ABOUT THIS TASK>
Read the listing below and copy out every line that holds "getLsbD".

GIVEN RECORDS>
-- ==== Sys2Proof/Machine/Flags.lean ====
section
/-! DEFINITION. The two flags of the block, STATUS.DONE and STATUS.ERR (spec/10_state.md rules R23, R44). No
command computes a carry, overflow, zero or sign flag. -/

namespace Sys2Proof.Machine

/-- `STATUS[0]`. -/
def State.doneFlag (s : State) : Bool := s.status.getLsbD 0

/-- `STATUS[1]`. -/
def State.errFlag (s : State) : Bool := s.status.getLsbD 1

/-- STATUS with DONE set, ERR as it was. -/
def statusWithDone (status : BitVec 2) : BitVec 2 := status ||| 0b01#2

/-- STATUS with DONE clear, ERR as it was. -/
def statusWithoutDone (status : BitVec 2) : BitVec 2 := status &&& 0b10#2

/-- STATUS with ERR set, DONE as it was. -/
def statusWithErr (status : BitVec 2) : BitVec 2 := status ||| 0b10#2

end Sys2Proof.Machine
end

RESPONSE>
def State.doneFlag (s : State) : Bool := s.status.getLsbD 0
def State.errFlag (s : State) : Bool := s.status.getLsbD 1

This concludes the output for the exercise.